Şeyh Efendinin Politik Sırrı (20)
‘SIRTINDAN VURULMUŞ YİĞİT ADAMLAR’ MÜZESİ
Nakşi
Meşayıhından Abdülaziz Efendi, Ankara'nın Hüseyin Gazi Tepesi’nde bir sakin köşeyi
kendisine dergah edinmiş tebliğ ve irşada devam ediyordu.Dergaha daha ziyade
Ankara’nın esnafı ve şehir halkı devam ederlerdi.Bir de zaman zaman Bakanı ile
takışan, amiri ile takışan bazı gönlü kırık bürokratlar da gönüllerinin ve
hallerinin sıkışık anlarında sohbetini dinlemek, kendisinden feyz almak üzere
Abdülaziz Efendi’yi ziyarete gelirlerdi.
Başbakan
Adnan Menderes’in bazı gizli vakitlerde Abdülaziz Efendi’yi ziyaret ettiğine
dair bir söylenti de bürokratların bu ziyaretinde önemli bir faktör olurdu.
Abdülaziz
Efendi’nin yiğitliğe ve yiğitlere özel bir muhabbeti vardı.Neredeyse her
sohbetinde müslümanların yiğitliğinden bahseder, Cahiliye döneminin meşhur
şairlerinden Kaab bin Züheyr’i anlatırdı.
Kaab
bin Züheyr, Müslüman olma niyetiyle Peygamber Efendimizin yanına gelince 'Suat'
isimli meşhur bir kaside yazmıştı.Bu meşhur kasidesinde Müslümanlardan
bahsederken "Onlar savaşta ancak göğüslerinden vurulurlar" diyerek
Müslümanların savaştan kaçmayan yiğit insanlar olduklarına işaret etmişti.
Abdülaziz
Efendi, belki de bu duygularla dervişanına zaman zaman Ankara’da bir yiğitler
müzesi kurmak istediğini söyler,dervişler şaşkın gözlerle önce Hocaefendiye
sonra etraflarına bakar, söyleyecek bir şey bulamaz ve boyunlarını bükerlerdi.
Abdülaziz
Efendi onların bu halini görünce tebbesüm
eder, bir başka şairin şu beytini okurdu: "Verince
azma! Geri alınca kızma! Bu işlerin hikmetini sorma! Gayretullaha
Dokunma!
Dervişanının
bu işe sıcak bakmadığını bilen Abdülaziz Efendi, sohbetlerine devam eden
bürokratlardan bazılarını gözüne kestirince, sohbet sonrasında ‘Ankara'da bir
müze kurmak istediğini, bu müzenin kurulması konusunda kendisine yardımcı olup
olamayacağını’ sorardı.
Ne
var ki Abdülaziz Efendi'nin görüşme yaptığı bürokratların çoğu önce ‘tamam’
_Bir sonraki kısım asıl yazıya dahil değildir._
-- ==== Sys2Proof/Laws/Config.lean ====
section
/-! SUPPORT. What may be assumed of the configuration (rules R8, R9, R11, R12, R170), and nothing more. -/

set_option Elab.async false

namespace Sys2Proof

@[simp] theorem sinF_zero : sinF F.zero = F.zero := by simp [sinF]
@[simp] theorem cosF_zero : cosF F.zero = F.one := by simp [cosF]

/-- `+0.0` is an allowed draw. -/
theorem legalDraw_zero : legalDraw F.zero = true := by decide

/-- Every draw is allowed (rule R170). -/
theorem drawF_legal (n who : Nat) : legalDraw (drawF n who) = true := by
  unfold drawF
  simp only
  split_ifs with h
  · exact h
  · exact legalDraw_zero

/-- The pattern of a NaN on a port is a NaN pattern (entry U6). -/
theorem nanWord_isNan (n port : Nat) : isNanPattern (nanWord n port) = true := by
  unfold nanWord
  simp only
  split_ifs with h
  · exact h
  · decide

/-- The parameters that stand in for invalid ones are valid. -/
theorem Params.fallback_valid : Params.fallback.valid = true := by decide +kernel

/-- The open plain data satisfies every constraint of the spec. -/
theorem params_valid : params.valid = true := by
  unfold params
  split_ifs with h
  · exact h
  · exact Params.fallback_valid

/-- `CAP_MAX` is positive (rule R9). -/
theorem capMax_pos : 1 ≤ capMax := by
  have h := params_valid
  simp only [Params.valid, Bool.and_eq_true, decide_eq_true_eq] at h
  exact h.1.1.1.1.1

/-- Every constraint on `TUNING` holds (rule R11). -/
theorem tuning_valid : tuning.valid = true := by
  have h := params_valid
  simp only [Params.valid, Bool.and_eq_true] at h
  exact h.1.1.1.1.2

/-- Every tuned line fits at the reset sample rate (rule R262). -/
theorem tuning_fits : tuning.fits capMax (clampRate resetSr) = true := by
  have h := params_valid
  simp only [Params.valid, Bool.and_eq_true] at h
  exact h.1.1.1.2

/-- `RESET_LPF` is in its range (rule R12). -/
theorem resetLpf_range :
    finiteNonneg params.resetLpf = true ∧ params.resetLpf.le (nyquist resetSr) = true := by
  have h := params_valid
  simp only [Params.valid, Bool.and_eq_true] at h
  exact ⟨h.1.1.2, h.1.2⟩

/-- The construction parameters of a lone leaf are valid (rule R252). -/
theorem leaf_valid : params.leaf.valid capMax tuning = true := by
  have h := params_valid
  simp only [Params.valid, Bool.and_eq_true] at h
  exact h.2

/-- A line without delay fits every device: its capacity is one word. -/
theorem fitsMemory_zero_one : fitsMemory F.zero F.one = true := by
  have h : (samplesOf F.zero F.one).isFinite = true ∧ capacityOf F.zero F.one = 1 := by decide +kernel
  simp [fitsMemory, capacityFits, h.1, h.2, capMax_pos]

end Sys2Proof
end

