-- ==== Sys2Proof/Laws/Decode.lean ====
section
/-! SUPPORT. Lemmas about the fields of a command word (rule R83) and the opcode map (rule R85), for
proofs about decoding and encoding. -/

set_option Elab.async false

namespace Sys2Proof

/-- The command word laid out from fields that fit is their weighted sum. -/
theorem wordOf_toNat {cls op idx : Nat} (c : Bool) (h1 : cls < 16) (h2 : op < 16) (h3 : idx < 256) :
    (wordOf cls op idx c).toNat = cls * 2 ^ 28 + op * 2 ^ 24 + idx * 2 ^ 16 + c.toNat := by
  have hc : c.toNat ≤ 1 := by cases c <;> decide
  unfold wordOf
  rw [BitVec.toNat_ofNat]
  exact Nat.mod_eq_of_lt (by omega)

theorem UnitClass.code_lt (u : UnitClass) : u.code < 8 := by cases u <;> decide

theorem Opcode.op_lt (o : Opcode) : o.op < 16 := by cases o <;> decide

/-- The row that the class and the operation of a row select is that row. -/
theorem opcodeAt_code (o : Opcode) : opcodeAt o.cls.code o.op = some o := by cases o <;> rfl

/-- A row that two field values select carries these two values. -/
theorem opcodeAt_some {cls op : Nat} {o : Opcode} (h : opcodeAt cls op = some o) :
    cls = o.cls.code ∧ op = o.op := by
  unfold opcodeAt at h
  repeat' split at h
  all_goals first
    | (cases h; exact ⟨rfl, rfl⟩)
    | cases h

/-- An instruction in row `o` is the one built from its own operands. -/
theorem Instr.build_self (i : Instr) :
    i.opcode.build i.idx i.clearFlag i.operandA i.operandB = i := by cases i <;> rfl

/-- Building an instruction of a row gives an instruction of that row. -/
theorem Opcode.build_opcode (o : Opcode) (idx : Nat) (c : Bool) (a b : Word) :
    (o.build idx c a b).opcode = o := by cases o <;> rfl

/-- The fields of a word laid out from fields that fit (rule R83). -/
theorem wordOf_fields {cls op idx : Nat} {c : Bool} (h1 : cls < 16) (h2 : op < 16) (h3 : idx < 256) :
    classField (wordOf cls op idx c) = cls ∧ opField (wordOf cls op idx c) = op ∧
    idxField (wordOf cls op idx c) = idx ∧ zeroField (wordOf cls op idx c) = 0 ∧
    clearField (wordOf cls op idx c) = c := by
  have hn := wordOf_toNat c h1 h2 h3
  have hb : c.toNat ≤ 1 := by cases c <;> decide
  unfold classField opField idxField zeroField clearField
  rw [hn]
  refine ⟨by omega, by omega, by omega, by omega, ?_⟩
  have : (cls * 2 ^ 28 + op * 2 ^ 24 + idx * 2 ^ 16 + c.toNat) % 2 = c.toNat := by omega
  rw [this]
  cases c <;> rfl

/-- What an encoded instruction's command carries. Rewrite with these: unfolding `encode` under the decoder
is more than the kernel's stack takes. -/
theorem encode_word (i : Instr) :
    (encode i).word = wordOf i.cls.code i.opcode.op i.idx i.clearFlag := rfl

theorem encode_a (i : Instr) : (encode i).a = i.operandA := rfl

theorem encode_b (i : Instr) : (encode i).b = i.operandB := rfl

/-- A command whose fields select a row and hold zeros where the row has none decodes to that row. -/
theorem decodeCommand_of {k : Command} {o : Opcode}
    (ho : opcodeAt (classField k.word) (opField k.word) = some o) (hz : zeroField k.word = 0)
    (hi : ¬(idxField k.word ≠ 0 ∧ o.usesIdx = false))
    (hc : ¬(clearField k.word = true ∧ o.usesClear = false)) :
    decodeCommand k = .ok (o.build (idxField k.word) (clearField k.word) k.a k.b) := by
  unfold decodeCommand
  rw [ho]
  simp only
  rw [if_neg (not_not.2 hz), if_neg hi, if_neg hc]

/-- Everything decoding can do when it answers an instruction. -/
theorem decodeCommand_ok {k : Command} {i : Instr} (h : decodeCommand k = .ok i) :
    ∃ o, opcodeAt (classField k.word) (opField k.word) = some o ∧ zeroField k.word = 0 ∧
      (idxField k.word = 0 ∨ o.usesIdx = true) ∧ (clearField k.word = false ∨ o.usesClear = true) ∧
      i = o.build (idxField k.word) (clearField k.word) k.a k.b := by
  unfold decodeCommand at h
  split at h
  · cases h
  · rename_i o ho
    split_ifs at h with h1 h2 h3
    refine ⟨o, ho, not_not.1 h1, ?_, ?_, by cases h; rfl⟩
    · by_cases hx : idxField k.word = 0
      · exact .inl hx
      · exact .inr (by simpa [hx] using h2)
    · by_cases hx : clearField k.word = true
      · exact .inr (by simpa [hx] using h3)
      · exact .inl (by simpa using hx)

/-- A field that a mask covers is the same in the masked word. -/
theorem field_and (w m : CmdWord) (lo len : Nat) (hm : m.extractLsb' lo len = BitVec.allOnes len) :
    (w &&& m).toNat / 2 ^ lo % 2 ^ len = w.toNat / 2 ^ lo % 2 ^ len := by
  have h : (w &&& m).extractLsb' lo len = w.extractLsb' lo len := by
    rw [BitVec.extractLsb'_and, hm, BitVec.and_allOnes]
  have := congrArg BitVec.toNat h
  simpa [BitVec.extractLsb'_toNat, Nat.shiftRight_eq_div_pow] using this

theorem classField_and (w m : CmdWord) (hm : m.extractLsb' 28 4 = BitVec.allOnes 4) : classField (w &&& m) = classField w := by
  have := field_and w m 28 4 hm
  unfold classField; have h1 := w.isLt; have h2 := (w &&& m).isLt; omega

theorem opField_and (w m : CmdWord) (hm : m.extractLsb' 24 4 = BitVec.allOnes 4) : opField (w &&& m) = opField w :=
  field_and w m 24 4 hm

theorem zeroField_and (w m : CmdWord) (hm : m.extractLsb' 1 15 = BitVec.allOnes 15) : zeroField (w &&& m) = zeroField w := by
  have := field_and w m 1 15 hm
  simpa [zeroField] using this

theorem idxField_and (w m : CmdWord) (hm : m.extractLsb' 16 8 = BitVec.allOnes 8) : idxField (w &&& m) = idxField w :=
  field_and w m 16 8 hm

theorem clearField_and (w m : CmdWord) (hm : m.extractLsb' 0 1 = BitVec.allOnes 1) : clearField (w &&& m) = clearField w := by
  have := field_and w m 0 1 hm
  simp at this
  simp [clearField, this]

/-- The patterns and masks of the rows, field by field (rule R85). -/
theorem opcodeRows_fields : ∀ r ∈ opcodeRows, classField r.pattern = r.opcode.cls.code ∧ opField r.pattern = r.opcode.op ∧ zeroField r.pattern = 0 ∧
   r.mask.extractLsb' 28 4 = BitVec.allOnes 4 ∧ r.mask.extractLsb' 24 4 = BitVec.allOnes 4 ∧ r.mask.extractLsb' 1 15 = BitVec.allOnes 15 ∧
   (r.opcode.usesIdx = false → r.mask.extractLsb' 16 8 = BitVec.allOnes 8 ∧ idxField r.pattern = 0) ∧ (r.opcode.usesClear = false → r.mask.extractLsb' 0 1 = BitVec.allOnes 1 ∧ clearField r.pattern = false) := by
  decide +kernel

/-- Every row of the map is the row of one operation. -/
theorem opcodeRows_unique : ∀ r ∈ opcodeRows, ∀ r' ∈ opcodeRows, r.opcode = r'.opcode → r = r' := by
  decide +kernel

end Sys2Proof
end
diyor sonra da bir daha dergaha gitmeye cesaret edemiyorlardı. Çünkü Abdülaziz
Efendi bürokratlara ‘Sırtından Vurulmuş Yiğit Adamlar Müzesi’ isimli özel bir
müze kurmayı teklif ediyordu.
İktidar
bürokratları Şeyh Efendiden kurmayı düşündüğü müzenin tafsilatını dinleyince
böyle bir girişimin içinde olmanın kendilerini son derece zorlayacak bir iş
olduğunu düşünüyor, o yüzden bir daha dergaha uğramıyorlardı.
Abdülaziz
Efendi’nin Hüseyin Gazi Tepesi’ndeki dergahına bir gün Ankara
Üniversitesi'nde hoca olan Nurettin Toksöz geldi. Nurettin Toksöz,Şeyh Efendiyi
dikkatlice inceledi, sohbetini dikkatlice dinledi.Sohbet sonrası tam kalkmak
üzere iken Şeyh Efendi onu alıkoydu.İki adam Şeyh Efendinin odasına geçtiler.
Kısa
bir tanışma ve halleşmeden sonra Abdülaziz Efendi, Nurettin
Bey’e müze projesini açtı.
Şeyh
Efendi “Ankara'da ‘Sırtından Vurulmuş Yiğit Adamlar Müzesi’ kurmak istiyorum”
dedi.
Nurettin
Bey'in gözleri şaşkınlıkla açıldı, şaşırdı.Neden sonra kendini biraz
toparlayınca “Bu farklı bir proje efendim!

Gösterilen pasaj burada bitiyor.